These four women broke the law by stealing into the US undetected 10-20 years ago, but have since acquired homes, put down roots, got married and had children who, by virtue of their US birth, are American citizens. Today they live in fear in a hostile environment fostered by President Donald Trump, who has replaced the indulgence of previous governments with a “zero tolerance” regime that threatens everyone who is in the US unlawfully with deportation.

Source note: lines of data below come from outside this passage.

/-! ### enableEdge -/

@[simp] theorem enableEdge_params (s : State) : (enableEdge s).params = s.params := rfl
@[simp] theorem enableEdge_now (s : State) : (enableEdge s).now = s.now := rfl
@[simp] theorem enableEdge_trace (s : State) : (enableEdge s).trace = s.trace := rfl
@[simp] theorem enableEdge_serial_txShift (s : State) : (enableEdge s).serial.txShift = s.serial.txShift := rfl
@[simp] theorem enableEdge_serial_rxReg (s : State) : (enableEdge s).serial.rxReg = s.serial.rxReg := rfl
@[simp] theorem enableEdge_serial_bitIndex (s : State) : (enableEdge s).serial.bitIndex = s.serial.bitIndex := rfl
@[simp] theorem enableEdge_serial_receivedFlag (s : State) :
    (enableEdge s).serial.receivedFlag = s.serial.receivedFlag := rfl
@[simp] theorem enableEdge_serial_txBusy (s : State) : (enableEdge s).serial.txBusy = s.serial.txBusy := rfl
@[simp] theorem enableEdge_serial_mode (s : State) : (enableEdge s).serial.mode = s.serial.mode := rfl
@[simp] theorem enableEdge_serial_rxSync (s : State) : (enableEdge s).serial.rxSync = s.serial.rxSync := rfl
@[simp] theorem enableEdge_serial_timerEnable (s : State) :
    (enableEdge s).serial.timerEnable = s.serial.timerEnable := rfl
@[simp] theorem enableEdge_serial_timerDue (s : State) : (enableEdge s).serial.timerDue = s.serial.timerDue := rfl
@[simp] theorem enableEdge_serial_edgeEnable (s : State) : (enableEdge s).serial.edgeEnable = true := rfl
@[simp] theorem enableEdge_serial_txd (s : State) : (enableEdge s).serial.txd = s.serial.txd := rfl
@[simp] theorem enableEdge_radio (s : State) : (enableEdge s).radio = s.radio := rfl
@[simp] theorem enableEdge_main (s : State) : (enableEdge s).main = s.main := rfl
@[simp] theorem enableEdge_env_rxd (s : State) : (enableEdge s).env.rxd = s.env.rxd := rfl
@[simp] theorem enableEdge_env_rxdFell (s : State) : (enableEdge s).env.rxdFell = false := rfl
@[simp] theorem enableEdge_env_pace (s : State) : (enableEdge s).env.pace = s.env.pace := rfl
@[simp] theorem enableEdge_env_rxdIn (s : State) : (enableEdge s).env.rxdIn = s.env.rxdIn := rfl
@[simp] theorem enableEdge_env_dataIn (s : State) : (enableEdge s).env.dataIn = s.env.dataIn := rfl
@[simp] theorem enableEdge_env_drIn (s : State) : (enableEdge s).env.drIn = s.env.drIn := rfl
@[simp] theorem enableEdge_env_dataReads (s : State) : (enableEdge s).env.dataReads = s.env.dataReads := rfl
@[simp] theorem enableEdge_env_drReads (s : State) : (enableEdge s).env.drReads = s.env.drReads := rfl
@[simp] theorem enableEdge_env_timerFires (s : State) : (enableEdge s).env.timerFires = s.env.timerFires := rfl

/-! ### delay -/

@[simp] theorem delay_params (p : DelayParam) (s : State) : (delay p s).params = s.params := rfl
@[simp] theorem delay_now (p : DelayParam) (s : State) : (delay p s).now = s.now := rfl
@[simp] theorem delay_trace (p : DelayParam) (s : State) : (delay p s).trace = s.trace ++ [⟨s.now, .delay p⟩] := rfl
@[simp] theorem delay_serial (p : DelayParam) (s : State) : (delay p s).serial = s.serial := rfl
@[simp] theorem delay_radio (p : DelayParam) (s : State) : (delay p s).radio = s.radio := rfl
@[simp] theorem delay_main_context (p : DelayParam) (s : State) : (delay p s).main.context = s.main.context := rfl
@[simp] theorem delay_main_cont (p : DelayParam) (s : State) : (delay p s).main.cont = s.main.cont := rfl
@[simp] theorem delay_main_stall (p : DelayParam) (s : State) :
    (delay p s).main.stall = s.main.stall + delayTicks p s := rfl
@[simp] theorem delay_main_localB (p : DelayParam) (s : State) : (delay p s).main.localB = s.main.localB := rfl
@[simp] theorem delay_main_localX (p : DelayParam) (s : State) : (delay p s).main.localX = s.main.localX := rfl
@[simp] theorem delay_main_script (p : DelayParam) (s : State) : (delay p s).main.script = s.main.script := rfl
@[simp] theorem delay_main_endless (p : DelayParam) (s : State) : (delay p s).main.endless = s.main.endless := rfl
@[simp] theorem delay_main_hostTurns (p : DelayParam) (s : State) :
    (delay p s).main.hostTurns = s.main.hostTurns := rfl
@[simp] theorem delay_main_returns (p : DelayParam) (s : State) : (delay p s).main.returns = s.main.returns := rfl
@[simp] theorem delay_env (p : DelayParam) (s : State) : (delay p s).env = s.env := rfl

/-! ### advanceClock -/

@[simp] theorem advanceClock_params (s : State) : (advanceClock s).params = s.params := rfl
@[simp] theorem advanceClock_now (s : State) : (advanceClock s).now = s.now + 1 := rfl
@[simp] theorem advanceClock_trace (s : State) : (advanceClock s).trace = s.trace := rfl
@[simp] theorem advanceClock_serial (s : State) : (advanceClock s).serial = s.serial := rfl
@[simp] theorem advanceClock_radio (s : State) : (advanceClock s).radio = s.radio := rfl
@[simp] theorem advanceClock_main (s : State) : (advanceClock s).main = s.main := rfl
@[simp] theorem advanceClock_env_rxd (s : State) : (advanceClock s).env.rxd = nextRxd s := rfl
@[simp] theorem advanceClock_env_rxdFell (s : State) : (advanceClock s).env.rxdFell = (s.env.rxd && !nextRxd s) := rfl
@[simp] theorem advanceClock_env_pace (s : State) : (advanceClock s).env.pace = s.env.pace := rfl
@[simp] theorem advanceClock_env_rxdIn (s : State) : (advanceClock s).env.rxdIn = s.env.rxdIn.tail := rfl
@[simp] theorem advanceClock_env_dataIn (s : State) : (advanceClock s).env.dataIn = s.env.dataIn := rfl
@[simp] theorem advanceClock_env_drIn (s : State) : (advanceClock s).env.drIn = s.env.drIn := rfl
@[simp] theorem advanceClock_env_dataReads (s : State) : (advanceClock s).env.dataReads = s.env.dataReads := rfl
@[simp] theorem advanceClock_env_drReads (s : State) : (advanceClock s).env.drReads = s.env.drReads := rfl
@[simp] theorem advanceClock_env_timerFires (s : State) : (advanceClock s).env.timerFires = s.env.timerFires := rfl

/-! ### The lines -/

@[simp] theorem setLatch_params (l : OutLine) (v : Bit) (s : State) :
    (setLatch l v s).params = s.params := by cases l <;> rfl
@[simp] theorem setLatch_now (l : OutLine) (v : Bit) (s : State) : (setLatch l v s).now = s.now := by cases l <;> rfl
@[simp] theorem setLatch_trace (l : OutLine) (v : Bit) (s : State) :
    (setLatch l v s).trace = s.trace := by cases l <;> rfl
@[simp] theorem setLatch_main (l : OutLine) (v : Bit) (s : State) :
    (setLatch l v s).main = s.main := by cases l <;> rfl
@[simp] theorem setLatch_env (l : OutLine) (v : Bit) (s : State) : (setLatch l v s).env = s.env := by cases l <;> rfl
@[simp] theorem setLine_params (l : OutLine) (v : Bit) (s : State) :
    (setLine l v s).params = s.params := by cases l <;> rfl
@[simp] theorem setLine_now (l : OutLine) (v : Bit) (s : State) : (setLine l v s).now = s.now := by cases l <;> rfl
@[simp] theorem setLine_main (l : OutLine) (v : Bit) (s : State) : (setLine l v s).main = s.main := by cases l <;> rfl
@[simp] theorem setLine_env (l : OutLine) (v : Bit) (s : State) : (setLine l v s).env = s.env := by cases l <;> rfl
@[simp] theorem setLine_trace (l : OutLine) (v : Bit) (s : State) :
    (setLine l v s).trace = s.trace ++ [⟨s.now, .set l v⟩] := by cases l <;> rfl
@[simp] theorem setLine_txd (v : Bit) (s : State) : (setLine .txd v s).serial = { s.serial with txd := v } := rfl
@[simp] theorem setLine_txd_radio (v : Bit) (s : State) : (setLine .txd v s).radio = s.radio := rfl
@[simp] theorem setLine_ce_radio (v : Bit) (s : State) : (setLine .ce v s).radio = { s.radio with ce := v } := rfl
@[simp] theorem setLine_ce_serial (v : Bit) (s : State) : (setLine .ce v s).serial = s.serial := rfl
@[simp] theorem setLine_cs_radio (v : Bit) (s : State) : (setLine .cs v s).radio = { s.radio with cs := v } := rfl
@[simp] theorem setLine_cs_serial (v : Bit) (s : State) : (setLine .cs v s).serial = s.serial := rfl
@[simp] theorem setLine_clk_radio (v : Bit) (s : State) : (setLine .clk v s).radio = { s.radio with clk := v } := rfl
@[simp] theorem setLine_clk_serial (v : Bit) (s : State) : (setLine .clk v s).serial = s.serial := rfl
@[simp] theorem setLine_data_radio (v : Bit) (s : State) :
    (setLine .data v s).radio = { s.radio with dataOut := v } := rfl
@[simp] theorem setLine_data_serial (v : Bit) (s : State) : (setLine .data v s).serial = s.serial := rfl
@[simp] theorem setDir_params (l : RadioLine) (d : Dir) (s : State) :
    (setDir l d s).params = s.params := by cases l <;> rfl
@[simp] theorem setDir_now (l : RadioLine) (d : Dir) (s : State) : (setDir l d s).now = s.now := by cases l <;> rfl
@[simp] theorem setDir_main (l : RadioLine) (d : Dir) (s : State) : (setDir l d s).main = s.main := by cases l <;> rfl
@[simp] theorem setDir_env (l : RadioLine) (d : Dir) (s : State) : (setDir l d s).env = s.env := by cases l <;> rfl
@[simp] theorem setDir_serial (l : RadioLine) (d : Dir) (s : State) :
    (setDir l d s).serial = s.serial := by cases l <;> rfl
@[simp] theorem setDir_trace (l : RadioLine) (d : Dir) (s : State) :
    (setDir l d s).trace = s.trace ++ [⟨s.now, .dir l d⟩] := by cases l <;> rfl
@[simp] theorem setDir_ce_radio (d : Dir) (s : State) : (setDir .ce d s).radio = { s.radio with ceDir := d } := rfl
@[simp] theorem setDir_cs_radio (d : Dir) (s : State) : (setDir .cs d s).radio = { s.radio with csDir := d } := rfl
@[simp] theorem setDir_clk_radio (d : Dir) (s : State) : (setDir .clk d s).radio = { s.radio with clkDir := d } := rfl
@[simp] theorem setDir_data_radio (d : Dir) (s : State) :
    (setDir .data d s).radio = { s.radio with dataDir := d } := rfl
@[simp] theorem setDir_dr_radio (d : Dir) (s : State) : (setDir .dr d s).radio = { s.radio with drDir := d } := rfl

Nowhere is this felt more sharply than in a corner of South Texas known as the Rio Grande Valley. In the past, getting pulled over here by the highway patrol for speeding or a broken tail light led to a ticket and little else. Officers did not make it their business to worry about people’s immigration status. But times have changed. State traffic police have flooded South Texas in a surge that local officials say is “militarising” the region, a deployment enabled by $400m in annual border-security funding from Texas’s Trump-aligned Republican leaders. And immigrants perceive a new readiness among police to hand drivers over to uncompromising Border Patrol agents, who enforce immigration law and are referred to with dread as la migra.
Cordero shows her audience police dashcam videos obtained by her employer, the American Civil Liberties Union, in which undocumented drivers are interrogated over their immigration status at traffic stops. They were, she says, ultimately deported. One of the women in the group looks flushed and fans her face. As undocumented parents are expelled and American children left behind, families are being broken up. This is where the Migracam can help, says Cordero, a 48-year-old with a sympathetic tone but a hard edge. She asks the women to add the numbers of three emergency contacts to the app — including an immigration lawyer if they know one. If they are stopped, they should open the app immediately. It will automatically send their contacts a Google map with a pin marking their location. Then it texts these contacts a link to a livestream of their encounter with the police. “It’s the difference between them knowing nothing and knowing something,” says Cordero.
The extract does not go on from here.